DIRECTIONS >> Would you output the entries below only from the line containing "theorem test_wf_get_long : Instr.wf" through the line containing "theorem test_wf_timed_long : Instr.wf", exactly as they stand and with both ends included?

[Items listed in a dataset]
-----

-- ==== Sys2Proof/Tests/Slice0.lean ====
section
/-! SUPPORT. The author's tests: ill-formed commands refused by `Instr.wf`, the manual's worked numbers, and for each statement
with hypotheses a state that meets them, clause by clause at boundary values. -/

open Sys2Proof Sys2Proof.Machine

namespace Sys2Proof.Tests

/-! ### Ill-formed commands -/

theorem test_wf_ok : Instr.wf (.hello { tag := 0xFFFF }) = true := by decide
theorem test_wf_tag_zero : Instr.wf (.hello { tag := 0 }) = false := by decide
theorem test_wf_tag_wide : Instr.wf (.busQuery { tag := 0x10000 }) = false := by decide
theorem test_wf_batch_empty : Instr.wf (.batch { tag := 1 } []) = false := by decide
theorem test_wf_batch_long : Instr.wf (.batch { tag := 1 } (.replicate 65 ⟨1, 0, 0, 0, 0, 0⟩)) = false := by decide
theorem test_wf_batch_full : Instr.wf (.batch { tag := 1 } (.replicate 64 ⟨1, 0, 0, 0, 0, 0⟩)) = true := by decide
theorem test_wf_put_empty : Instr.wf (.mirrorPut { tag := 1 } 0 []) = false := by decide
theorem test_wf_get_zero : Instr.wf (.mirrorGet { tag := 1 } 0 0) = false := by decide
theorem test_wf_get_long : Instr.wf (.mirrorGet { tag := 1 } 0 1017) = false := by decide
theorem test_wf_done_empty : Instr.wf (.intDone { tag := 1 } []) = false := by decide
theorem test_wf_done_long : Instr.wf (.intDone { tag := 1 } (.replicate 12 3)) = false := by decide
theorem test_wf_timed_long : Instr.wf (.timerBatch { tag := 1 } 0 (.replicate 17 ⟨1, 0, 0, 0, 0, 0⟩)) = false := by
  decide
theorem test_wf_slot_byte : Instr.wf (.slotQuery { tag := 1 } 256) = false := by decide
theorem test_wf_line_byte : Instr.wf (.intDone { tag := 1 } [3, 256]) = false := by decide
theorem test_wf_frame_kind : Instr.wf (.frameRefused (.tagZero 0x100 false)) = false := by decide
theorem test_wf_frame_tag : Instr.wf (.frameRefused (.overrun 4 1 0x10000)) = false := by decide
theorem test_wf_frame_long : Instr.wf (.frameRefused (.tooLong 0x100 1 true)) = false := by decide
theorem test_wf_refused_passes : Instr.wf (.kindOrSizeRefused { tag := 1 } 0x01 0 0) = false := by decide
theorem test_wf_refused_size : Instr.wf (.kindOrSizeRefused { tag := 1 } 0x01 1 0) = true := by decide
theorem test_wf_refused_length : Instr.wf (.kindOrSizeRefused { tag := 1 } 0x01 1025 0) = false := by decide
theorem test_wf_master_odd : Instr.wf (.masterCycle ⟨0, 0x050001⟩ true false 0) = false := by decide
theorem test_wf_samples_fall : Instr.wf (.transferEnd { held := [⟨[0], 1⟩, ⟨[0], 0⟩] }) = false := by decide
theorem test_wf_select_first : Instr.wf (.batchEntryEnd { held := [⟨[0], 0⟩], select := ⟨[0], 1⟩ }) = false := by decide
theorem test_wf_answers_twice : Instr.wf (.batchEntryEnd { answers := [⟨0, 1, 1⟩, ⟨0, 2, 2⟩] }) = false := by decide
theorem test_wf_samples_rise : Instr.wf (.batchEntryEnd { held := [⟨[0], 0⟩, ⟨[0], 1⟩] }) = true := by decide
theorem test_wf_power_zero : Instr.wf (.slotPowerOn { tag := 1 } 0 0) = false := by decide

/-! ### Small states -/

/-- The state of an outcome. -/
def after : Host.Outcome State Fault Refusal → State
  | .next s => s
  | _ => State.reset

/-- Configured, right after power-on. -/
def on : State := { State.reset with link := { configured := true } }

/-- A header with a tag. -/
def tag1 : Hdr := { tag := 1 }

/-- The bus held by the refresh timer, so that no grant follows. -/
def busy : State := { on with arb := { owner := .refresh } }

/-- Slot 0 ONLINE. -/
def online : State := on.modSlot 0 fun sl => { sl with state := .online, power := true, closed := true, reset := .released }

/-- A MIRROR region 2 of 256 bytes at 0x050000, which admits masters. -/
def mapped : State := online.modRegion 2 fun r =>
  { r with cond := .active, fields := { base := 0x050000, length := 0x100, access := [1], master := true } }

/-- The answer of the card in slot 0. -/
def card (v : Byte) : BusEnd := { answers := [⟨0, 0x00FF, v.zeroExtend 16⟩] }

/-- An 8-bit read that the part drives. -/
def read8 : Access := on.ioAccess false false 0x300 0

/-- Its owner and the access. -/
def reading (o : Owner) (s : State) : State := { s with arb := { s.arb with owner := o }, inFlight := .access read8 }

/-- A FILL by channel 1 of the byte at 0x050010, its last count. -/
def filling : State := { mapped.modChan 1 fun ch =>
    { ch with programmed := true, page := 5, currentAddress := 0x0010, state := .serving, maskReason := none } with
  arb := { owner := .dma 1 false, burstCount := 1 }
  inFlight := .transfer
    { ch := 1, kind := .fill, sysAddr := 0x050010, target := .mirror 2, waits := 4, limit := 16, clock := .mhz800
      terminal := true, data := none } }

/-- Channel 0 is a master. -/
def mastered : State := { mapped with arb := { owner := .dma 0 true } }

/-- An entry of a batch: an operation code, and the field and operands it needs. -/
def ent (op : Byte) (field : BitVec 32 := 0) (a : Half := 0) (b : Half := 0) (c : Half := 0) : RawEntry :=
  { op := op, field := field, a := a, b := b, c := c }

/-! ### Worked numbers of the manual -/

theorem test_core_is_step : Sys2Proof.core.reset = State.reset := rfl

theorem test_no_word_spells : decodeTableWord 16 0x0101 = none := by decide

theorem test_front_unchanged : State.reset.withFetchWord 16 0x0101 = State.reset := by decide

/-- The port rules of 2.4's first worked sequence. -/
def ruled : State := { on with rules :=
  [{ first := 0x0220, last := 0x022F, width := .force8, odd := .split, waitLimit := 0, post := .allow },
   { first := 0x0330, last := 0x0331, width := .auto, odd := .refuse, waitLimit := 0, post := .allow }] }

-----

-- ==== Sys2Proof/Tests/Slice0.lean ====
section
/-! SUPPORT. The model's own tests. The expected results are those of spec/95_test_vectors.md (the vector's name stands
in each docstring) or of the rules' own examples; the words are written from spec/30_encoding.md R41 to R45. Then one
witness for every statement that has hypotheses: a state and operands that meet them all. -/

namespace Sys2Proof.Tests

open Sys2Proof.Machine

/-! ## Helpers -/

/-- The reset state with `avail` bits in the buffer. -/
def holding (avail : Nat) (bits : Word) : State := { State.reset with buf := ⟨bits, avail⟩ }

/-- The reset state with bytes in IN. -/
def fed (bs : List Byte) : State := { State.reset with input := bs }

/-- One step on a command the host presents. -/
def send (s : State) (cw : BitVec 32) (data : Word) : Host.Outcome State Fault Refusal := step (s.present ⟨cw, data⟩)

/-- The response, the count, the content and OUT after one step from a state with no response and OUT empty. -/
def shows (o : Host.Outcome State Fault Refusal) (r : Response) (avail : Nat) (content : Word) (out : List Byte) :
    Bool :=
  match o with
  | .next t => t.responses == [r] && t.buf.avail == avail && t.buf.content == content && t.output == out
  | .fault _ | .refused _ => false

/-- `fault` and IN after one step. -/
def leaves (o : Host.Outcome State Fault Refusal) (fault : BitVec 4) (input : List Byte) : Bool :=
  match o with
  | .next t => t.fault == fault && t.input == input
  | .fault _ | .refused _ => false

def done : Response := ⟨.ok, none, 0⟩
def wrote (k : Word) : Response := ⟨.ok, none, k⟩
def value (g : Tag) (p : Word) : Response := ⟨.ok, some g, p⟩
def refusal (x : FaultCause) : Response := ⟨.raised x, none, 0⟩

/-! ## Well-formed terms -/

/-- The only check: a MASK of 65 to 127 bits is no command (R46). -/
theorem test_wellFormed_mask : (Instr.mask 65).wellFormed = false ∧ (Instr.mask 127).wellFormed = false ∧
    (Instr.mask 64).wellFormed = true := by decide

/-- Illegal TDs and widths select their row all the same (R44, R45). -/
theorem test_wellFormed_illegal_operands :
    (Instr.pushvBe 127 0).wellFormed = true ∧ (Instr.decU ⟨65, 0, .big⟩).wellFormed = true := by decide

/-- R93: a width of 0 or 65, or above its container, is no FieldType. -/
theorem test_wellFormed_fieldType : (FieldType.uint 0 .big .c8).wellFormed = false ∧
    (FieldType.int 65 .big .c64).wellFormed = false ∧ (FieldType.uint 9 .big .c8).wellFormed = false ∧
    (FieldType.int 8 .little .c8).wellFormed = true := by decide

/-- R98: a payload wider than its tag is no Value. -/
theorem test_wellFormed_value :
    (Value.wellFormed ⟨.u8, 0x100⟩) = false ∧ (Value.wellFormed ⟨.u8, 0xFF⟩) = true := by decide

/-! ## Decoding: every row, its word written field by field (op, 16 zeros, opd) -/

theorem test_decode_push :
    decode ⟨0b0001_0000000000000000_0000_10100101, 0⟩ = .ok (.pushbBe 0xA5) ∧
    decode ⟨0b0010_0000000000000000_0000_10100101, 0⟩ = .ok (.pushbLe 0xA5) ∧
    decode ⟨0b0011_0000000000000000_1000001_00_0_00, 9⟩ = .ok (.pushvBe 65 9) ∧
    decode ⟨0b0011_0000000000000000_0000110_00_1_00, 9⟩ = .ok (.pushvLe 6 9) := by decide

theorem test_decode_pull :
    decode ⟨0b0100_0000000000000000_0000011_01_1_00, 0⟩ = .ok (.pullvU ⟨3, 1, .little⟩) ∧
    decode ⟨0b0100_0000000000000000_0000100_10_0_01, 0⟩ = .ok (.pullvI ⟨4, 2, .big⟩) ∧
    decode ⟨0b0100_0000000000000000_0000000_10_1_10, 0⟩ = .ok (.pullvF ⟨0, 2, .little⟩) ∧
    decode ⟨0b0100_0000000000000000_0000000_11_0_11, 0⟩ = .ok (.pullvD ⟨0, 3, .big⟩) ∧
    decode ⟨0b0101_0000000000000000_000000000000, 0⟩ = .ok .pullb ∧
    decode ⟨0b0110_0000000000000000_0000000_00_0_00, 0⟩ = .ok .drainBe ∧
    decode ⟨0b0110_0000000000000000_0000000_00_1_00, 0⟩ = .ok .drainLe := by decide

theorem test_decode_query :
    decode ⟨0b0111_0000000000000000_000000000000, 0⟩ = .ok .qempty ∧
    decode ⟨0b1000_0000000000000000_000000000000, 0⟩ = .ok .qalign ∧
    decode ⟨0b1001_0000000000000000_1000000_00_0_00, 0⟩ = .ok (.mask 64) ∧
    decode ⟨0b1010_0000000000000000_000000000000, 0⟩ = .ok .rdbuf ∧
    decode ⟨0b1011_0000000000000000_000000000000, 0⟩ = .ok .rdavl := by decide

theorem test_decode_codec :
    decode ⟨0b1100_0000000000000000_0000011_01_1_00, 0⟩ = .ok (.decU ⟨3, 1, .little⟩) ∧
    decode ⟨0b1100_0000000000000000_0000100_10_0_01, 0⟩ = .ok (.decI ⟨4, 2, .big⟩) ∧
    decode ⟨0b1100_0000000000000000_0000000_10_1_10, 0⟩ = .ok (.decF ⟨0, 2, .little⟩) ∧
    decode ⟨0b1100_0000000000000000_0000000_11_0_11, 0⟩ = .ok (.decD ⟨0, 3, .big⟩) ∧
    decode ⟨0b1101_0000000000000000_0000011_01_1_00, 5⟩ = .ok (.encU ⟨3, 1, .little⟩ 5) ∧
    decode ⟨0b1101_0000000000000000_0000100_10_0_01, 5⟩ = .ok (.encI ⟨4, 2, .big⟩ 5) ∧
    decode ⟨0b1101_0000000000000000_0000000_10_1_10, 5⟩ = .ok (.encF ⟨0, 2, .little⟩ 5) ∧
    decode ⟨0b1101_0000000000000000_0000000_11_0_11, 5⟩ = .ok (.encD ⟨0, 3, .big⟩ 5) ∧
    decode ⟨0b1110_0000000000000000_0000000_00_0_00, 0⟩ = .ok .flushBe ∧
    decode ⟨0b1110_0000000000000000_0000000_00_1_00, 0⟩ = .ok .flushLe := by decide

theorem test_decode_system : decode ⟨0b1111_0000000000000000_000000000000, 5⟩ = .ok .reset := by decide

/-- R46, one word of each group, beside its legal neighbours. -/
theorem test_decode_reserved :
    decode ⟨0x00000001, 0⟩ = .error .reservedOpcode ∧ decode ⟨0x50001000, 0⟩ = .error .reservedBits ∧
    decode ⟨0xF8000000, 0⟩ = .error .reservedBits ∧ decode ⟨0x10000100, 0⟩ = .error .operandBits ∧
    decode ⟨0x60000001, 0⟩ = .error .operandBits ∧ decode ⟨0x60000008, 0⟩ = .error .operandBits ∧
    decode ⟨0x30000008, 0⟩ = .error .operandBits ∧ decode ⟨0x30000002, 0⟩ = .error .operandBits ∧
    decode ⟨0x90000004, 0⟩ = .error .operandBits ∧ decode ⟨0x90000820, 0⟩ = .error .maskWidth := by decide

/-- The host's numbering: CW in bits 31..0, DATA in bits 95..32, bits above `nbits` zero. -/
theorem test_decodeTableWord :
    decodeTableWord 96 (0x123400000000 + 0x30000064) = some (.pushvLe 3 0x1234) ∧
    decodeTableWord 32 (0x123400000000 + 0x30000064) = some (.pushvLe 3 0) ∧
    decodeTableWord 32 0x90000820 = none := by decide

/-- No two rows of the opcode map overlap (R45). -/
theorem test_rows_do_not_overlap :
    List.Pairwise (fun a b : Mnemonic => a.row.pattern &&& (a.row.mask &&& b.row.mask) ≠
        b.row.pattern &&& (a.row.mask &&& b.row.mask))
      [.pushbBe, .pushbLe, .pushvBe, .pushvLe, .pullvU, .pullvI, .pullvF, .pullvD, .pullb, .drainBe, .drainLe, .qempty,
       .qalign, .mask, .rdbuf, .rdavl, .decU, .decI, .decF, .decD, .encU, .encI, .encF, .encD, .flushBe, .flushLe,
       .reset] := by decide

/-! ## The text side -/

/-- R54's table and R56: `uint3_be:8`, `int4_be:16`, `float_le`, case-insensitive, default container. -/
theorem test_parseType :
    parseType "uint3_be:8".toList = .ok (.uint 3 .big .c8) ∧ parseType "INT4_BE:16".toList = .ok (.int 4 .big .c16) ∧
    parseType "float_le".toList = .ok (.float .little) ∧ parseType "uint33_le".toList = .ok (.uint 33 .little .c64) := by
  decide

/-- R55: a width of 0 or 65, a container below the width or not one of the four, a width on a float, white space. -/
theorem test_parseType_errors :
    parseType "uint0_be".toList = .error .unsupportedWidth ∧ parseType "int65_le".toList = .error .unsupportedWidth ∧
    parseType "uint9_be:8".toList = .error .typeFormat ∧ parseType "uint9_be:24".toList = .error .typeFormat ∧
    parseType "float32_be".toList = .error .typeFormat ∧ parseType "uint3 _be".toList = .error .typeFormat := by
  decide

-----

SOLUTION TO THE EXERCISE >>
theorem test_wf_get_long : Instr.wf (.mirrorGet { tag := 1 } 0 1017) = false := by decide
theorem test_wf_done_empty : Instr.wf (.intDone { tag := 1 } []) = false := by decide
theorem test_wf_done_long : Instr.wf (.intDone { tag := 1 } (.replicate 12 3)) = false := by decide
theorem test_wf_timed_long : Instr.wf (.timerBatch { tag := 1 } 0 (.replicate 17 ⟨1, 0, 0, 0, 0, 0⟩)) = false := by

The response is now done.